I am having so trouble in my 20 gallon planted tank. I have simple plants ( amazon swords, baccopa, java fern, and crypts) I have Eco complete substrate a few fish, and the marineland led plant lighting system. I dose flourish excel. The tank has been running for about 10 month and plants are growing. The problem is I have been battling blue green algae for half that time. I can't seem to get rid of it. Any suggestions for me? I have done black outs and they work to an extent but it always seems to come back. I do weekly water changes and durring those times I remove as much as algae as I can.


----------



## Sgtreef (Jun 6, 2004)

Keep nitrate's high 10 to 20, increase water flow ,and vacuum the gravel.

What I read on it.

Jeff


----------



## Jakabjp (Feb 22, 2014)

Thank you ya I just recently added a hydor koralia 240 circulation pump


----------



## thedudeabides (Feb 29, 2012)

I was battling BGA for about a year so I feel for ya, not fun. What I did to beat it was I replaced the substrate completely and planted very heavily. The plants out competed the algae and it was amazing how fast it disappeared. Fast growing stem plants and floaters are best. Not saying its the only way to do it but that is what worked for me.


----------



## AguaTropical (Apr 3, 2013)

How long have your black outs been? I've had success with black outs in the past of around 3 days. I don't dose any ferts, I don't feed my fish, and every inch of the tank is covered. I usually try to remove as much as possible by hand before, as well as siphon near the substrate afterward.


----------



## Jakabjp (Feb 22, 2014)

Mine have been 3 to4 day same technique as you and they work to an extent. I think It's probably more of in imbalance issue but I'm not sure what the fix today is water change day so I will post pictures of before and after the water change.


----------



## clopez1 (Jun 30, 2013)

Peroxide will kill it.


----------



## Default (Jan 10, 2014)

Blackouts work, I did a 3-4 day blackout in my 29g when some of my mosses and aquasoil contracted cyano. It killed all the cyano and never came back. Just remember to change the water afterwards. This is the most risk free method I find, no chemicals, no peroxide. I had toninas and other high demand plants in there and nothing even loss a leaf.


----------



## Jakabjp (Feb 22, 2014)

I will try another blackout then

Befor water change






























After water change


----------



## Racedoc (Nov 18, 2013)

Dosing erythromycin killed my BGA off real quick - there are aquarium "grade" versions sold. Just pull out your carbon (if you use it) while you are treating. Took like 3-4 days and was totally gone.


----------



## ua hua (Oct 30, 2009)

Racedoc said:


> Dosing erythromycin killed my BGA off real quick - there are aquarium "grade" versions sold. Just pull out your carbon (if you use it) while you are treating. Took like 3-4 days and was totally gone.

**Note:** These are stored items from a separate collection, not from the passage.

/-- The address of a byte of a tier (R241's DPA without its key and node). -/
def devAddr (tier offset : Nat) : Nat := tier * 2 ^ 44 + offset

/-! ## The state of a function, a queue, a command, a context -/

/-- A function (R19); one that nothing has configured is at its reset values. -/
def State.fn (s : State) (f : Nat) : Fn := tget s.fns {} f

/-- Change a function. -/
def State.updFn (s : State) (f : Nat) (g : Fn → Fn) : State := { s with fns := tupd s.fns {} f g }

/-- Change a queue that exists. -/
def State.modQ (s : State) (q : Nat) (g : Queue → Queue) : State := { s with queues := tmod s.queues q g }

/-- Change a command record in use. -/
def State.modCmd (s : State) (r : Nat) (g : Cmd → Cmd) : State := { s with cmds := tmod s.cmds r g }

/-- Change a context that exists. -/
def State.modCtx (s : State) (c : Nat) (g : Ctx → Ctx) : State := { s with ctxs := tmod s.ctxs c g }

/-- A Serac unit; its registers are at their reset values until something changes them. -/
def State.unit (s : State) (u : Nat) : SUnit := tget s.serac.units {} u

/-- Change a Serac unit. -/
def State.updUnit (s : State) (u : Nat) (g : SUnit → SUnit) : State :=
  { s with serac := { s.serac with units := tupd s.serac.units {} u g } }

/-- What Loess keeps of an engine (R515). -/
def State.eng (s : State) (e : Nat) : Eng := tget s.loess.engines {} e

/-- Change what Loess keeps of an engine. -/
def State.updEng (s : State) (e : Nat) (g : Eng → Eng) : State :=
  { s with loess := { s.loess with engines := tupd s.loess.engines {} e g } }

/-- An engine makes progress (R515); its first request in Chill has its SRAM assist restored (R584). -/
def State.progress (s : State) (e : Nat) : State :=
  { (s.updEng e fun x => { x with stamp := s.now, heldAt := s.pwr.heldNs, progressed := x.progressed + 1 }) with
    pwr := { s.pwr with relaxed := s.pwr.relaxed.filter (· != e) } }

/-- A source of Tarn's interrupt controller; its vector is the ROM entry until something changes it (R636). -/
def State.ticSrc (s : State) (n : Nat) : TicSrc := (tget? s.tarn.sources n).getD { vector := 0x400 + 4 * n }

/-- Change a source. -/
def State.updSrc (s : State) (n : Nat) (g : TicSrc → TicSrc) : State :=
  { s with tarn := { s.tarn with sources := tset s.tarn.sources n (g (s.ticSrc n)) } }

/-- A pulse on a source (R615, R619): it is latched once; one that finds the source active and pending is counted. -/
def State.pulse (s : State) (n : Nat) : State :=
  let x := s.ticSrc n
  if x.active && x.pending then { s with tarn := { s.tarn with refire := satAdd s.tarn.refire 1 0xFFFFFFFF } }
  else s.updSrc n fun y => { y with pending := true, again := y.again || y.active }

/-- The queue ID of a function's local index (R87). -/
def State.qid (s : State) (f loc : Nat) : Nat := (s.fn f).qBase + loc

/-- The queue at a function's local index, where it exists (R87, R92). -/
def State.queueAt? (s : State) (f loc : Nat) : Option (Nat × Queue) :=
  match tget? s.queues (s.qid f loc) with
  | some q => if q.fn = f ∧ (q.admin = true ↔ loc = 0) then some (s.qid f loc, q) else none
  | none => none

/-- The queues of a function. -/
def State.queuesOf (s : State) (f : Nat) : List Nat := tfind s.queues fun _ q => q.fn == f

/-- The commands of a function. -/
def State.cmdsOf (s : State) (f : Nat) : List Nat := tfind s.cmds fun _ c => c.fn == f

/-- The commands of a context (R171). -/
def State.cmdsOfCtx (s : State) (c : Nat) : List Nat := tfind s.cmds fun _ m => m.ctx == c && !m.admin

/-- The contexts of a function. -/
def State.ctxsOf (s : State) (f : Nat) : List Nat := tfind s.ctxs fun _ c => c.fn == f
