-- ==== Sys2Proof/Machine/AdmitOps.lean ====
section
/-! DEFINITION. Admission of a fetched entry (R105): checks 1 to 5, the checks of an I/O command's handle, variant, parameters, batch and
buffers that form check 6 (R638), acceptance with its pins (R106, R183, R292), and an entry's refusal. -/

namespace Sys2Proof.Machine

open Sys2Proof

/-! ## Checks 1 to 5, and what the block refuses as a whole (R105, R160, R548) -/

/-- Admin commands that run before TOPO_COMMIT (R160). -/
def runsUncommitted (op : Nat) : Bool := [0x00, 0x01, 0x02, 0x03, 0x18, 0x19, 0x1F, 0x20].contains op

/-- Admin commands that run while the block is out of service (R548). -/
def runsOutOfService (op : Nat) : Bool := [0x00, 0x50, 0x51].contains op

/-- The first failing check of checks 1 to 5. -/
def State.checkEntry (s : State) (q : Queue) (b : Blob) : Option Status :=
  let op := sqeOpcode b
  if sqeGeneration b ≠ (s.fn q.fn).generation then some .generationMismatch
  else if !sqeReservedOk b then some .invalidField
  else if !queueAccepts q op then some .invalidOpcode
  else if sqeClass b ≠ q.cls then some .classNotPermitted
  else if q.admin then
    if s.loess.oos && !runsOutOfService op then some .outOfService
    else if q.fn = 0 ∧ !s.topo.committed ∧ !runsUncommitted op then some .topologyNotCommitted
    else none
  else if (s.ctxOf q.fn (sqeContext b)).isNone then some .invalidContext
  else if s.loess.oos then some .outOfService
  else none

/-! ## Check 6, before the batch is read -/

/-- The version of a graph that a command accepted now would pin. -/
def Graph.nodes (g : Graph) : List Node := tget g.versions [] g.current

/-- Two ranges of addresses overlap. -/
def rangesMeet (a b n : Nat) : Bool := decide (0 < n) && decide (a < b + n) && decide (b < a + n)

/-- The parameter area of an I/O command (R175, R177, R165, R166, assumption 80). -/
def ioParamsOk (b : Blob) : Bool :=
  let op := sqeOpcode b
  paramsReservedOk b &&
  if opRunsGraph op then
    arithFieldsOk (ioArith b) && arithFormatsOk (ioArith b) &&
      (!opIsStep op || (decide (1 ≤ ioBatchCount b) && decide (ioBatchCount b ≤ 65536)))
  else
    sqeHandle b == 0 && sqeVariant b == 0 &&
      (if op == 0x84 then !rangesMeet (fld b 24 8) (fld b 32 8) (fld b 40 8) else true)

/-- A sequence that a command of a context may name (R433). -/
def State.seqOk (s : State) (x i : Nat) : Bool :=
  match tget? s.snow.seqs i with
  | some q => q.ctx == x && !q.leaving
  | none => false

/-- The variant a command names: none of the function, or one that a cut update tore (R149, R381). -/
def State.variantMissing (s : State) (f v : Nat) : Bool :=
  match s.variantOfFn f v with
  | some x => x.torn
  | none => true

/-- The pool of a context, where it is a member. -/
def State.poolOfCtx (s : State) (x : Ctx) : Option Pool := if x.pool = 0 then none else tget? s.pools x.pool

/-- A variant that a command names clashes with the context's image or with its pool (R172, R193). -/
def State.variantClash (s : State) (f : Nat) (x : Ctx) (v : Nat) : Option Status :=
  if v = 0 then (if (s.poolOfCtx x).isSome then some .poolConfigMismatch else none)
  else if s.variantMissing f v then some .invalidVariant
  else match s.variantOfFn f v with
    | some y =>
      if y.image ≠ x.image then some .variantImageMismatch
      else match s.poolOfCtx x with
        | some p => if p.variant ≠ v then some .poolConfigMismatch else none
        | none => none
    | none => some .invalidVariant

/-- Commands in flight that name a variant, by a condition on them. -/
def State.variantUsed (s : State) (v : Nat) (p : Cmd → Bool) : Bool :=
  tany s.cmds fun _ c => !c.admin && !c.refused && c.unfinished && c.variants.any (·.id == v) && p c

/-- The state of a variant refuses a command that names it (R173, R174, R357), a seal before a change (DESIGN CHOICE, assumption 179). -/
def State.variantState (s : State) (op v : Nat) : Option Status :=
  match tget? s.silt.variants v with
  | none => none
  | some y =>
    if op == 0x81 && (y.sealed || !y.sealCmds.isEmpty) then some .variantSealed
    else if y.changer.isSome then some .busy
    else if s.variantUsed v (·.opcode == 0x81) then some .busy
    else if op == 0x81 && s.variantUsed v (fun _ => true) then some .busy
    else none
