/-- Tear down what a function has but its mappings and its memory, in the order of R214 step 5: pools, sequences, contexts, variants and graphs; an
image version that only they pinned is freed at once (R292). -/
def State.dropObjects (s : State) (f : Nat) : State :=
  let s1 := { s with pools := tfilter s.pools fun _ p => p.fn != f }
  let s2 := (tfind s1.snow.seqs fun _ q => q.fn == f).foldl State.releaseSeq s1
  let s3 := (s2.ctxsOf f).foldl State.destroyCtx s2
  let s4 := (tfind s3.silt.variants fun _ v => v.fn == f).foldl State.dropVariant s3
  ({ s4 with graphs := s4.graphs.filter (·.fn != f) } : State).prune

/-- Begin to tear down a function's objects (R214 step 5): the invalidations of its contexts' mappings follow the graphs, and the allocations follow
once they are acknowledged (assumption 145). -/
def State.unmapFn (s : State) (f : Nat) : State :=
  let l := s.mappedCtxs f
  (l.foldl (fun t x => t.invalidate x 0 (2 ^ 48) none none) (s.dropObjects f)).updFn f fun x => { x with tearing := l }

/-- Tear down a function's objects and delete its I/O queues (R214 step 5). -/
def State.teardown (s : State) (f : Nat) : State :=
  let s1 := s.dropObjects f
  let s2 := (tfind s1.allocs fun _ a => a.fn == f).foldl State.freeAlloc s1
  { s2 with queues := tmap (tfilter s2.queues fun _ q => q.fn != f || q.admin) fun _ q => if q.fn = f then q.restart else q }

/-- The drain of a function reset has ended: no command of the function holds an engine or writes an update, no context of it is being reset,
and no invalidation of its contexts is on the fabric (R214). -/
def State.resetDrained (s : State) (f : Nat) : Bool :=
  ((s.cmdsOf f).all fun r => !s.holdsEngine r && !(tget? s.cmds r).any (·.updating)) &&
    ((s.ctxsOf f).all fun x => !(tget? s.ctxs x).any (·.resetting) && !s.invalOf x) && (s.fn f).tearing.all fun x => !s.invalOf x

/-! ## Commands that wait for a transition (R201, R206, R207) -/

/-- What stands in a function's list of waiting commands for a Function Level Reset. -/
def flrMark : Nat := 16384

/-- Answer a list of commands with the generation of a function, in order. -/
def State.answerGen (s : State) (f : Nat) (io : HostIo) (l : List Nat) : State :=
  l.foldl (fun t r => match tget? t.cmds r with
    | some c => if c.result.isEmpty then t.answer r c io (leBytes 2 (t.fn f).generation) id else t.commit r
    | none => t) s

This is the quickest way to get rid of it especially in a tank like yours that has a pretty severe case of it.


----------



## houseofcards (Mar 21, 2009)

ua hua said:


> This is the quickest way to get rid of it especially in a tank like yours that has a pretty severe case of it.


I would agree as well, followed by a lot of WC and then 'reset' you tank by reducing light duration and keeping up with WC. Doing WC on a regular basis on a tank like that is most of it. Use carbon, purigen in the filter and you should be good to go.


----------



## Jakabjp (Feb 22, 2014)

Alright thanks for everyone's help I hope to get my tank in the right order thanks to all of your kind help


----------



## gotfrogs (Jul 9, 2007)

Did you resolve your BGA problem? I have a 28 gallon tank with your same light (Marineland 24" Plant Light) and have a really bad problem with BGA. I think the light may be part of the problem.


----------



## Jakabjp (Feb 22, 2014)

Ya I've been able to beat it for a wile and then it comes back after some time I agree the light might only b good for growing cyano I am going to be buying a new light soon to help get rid of it for good


----------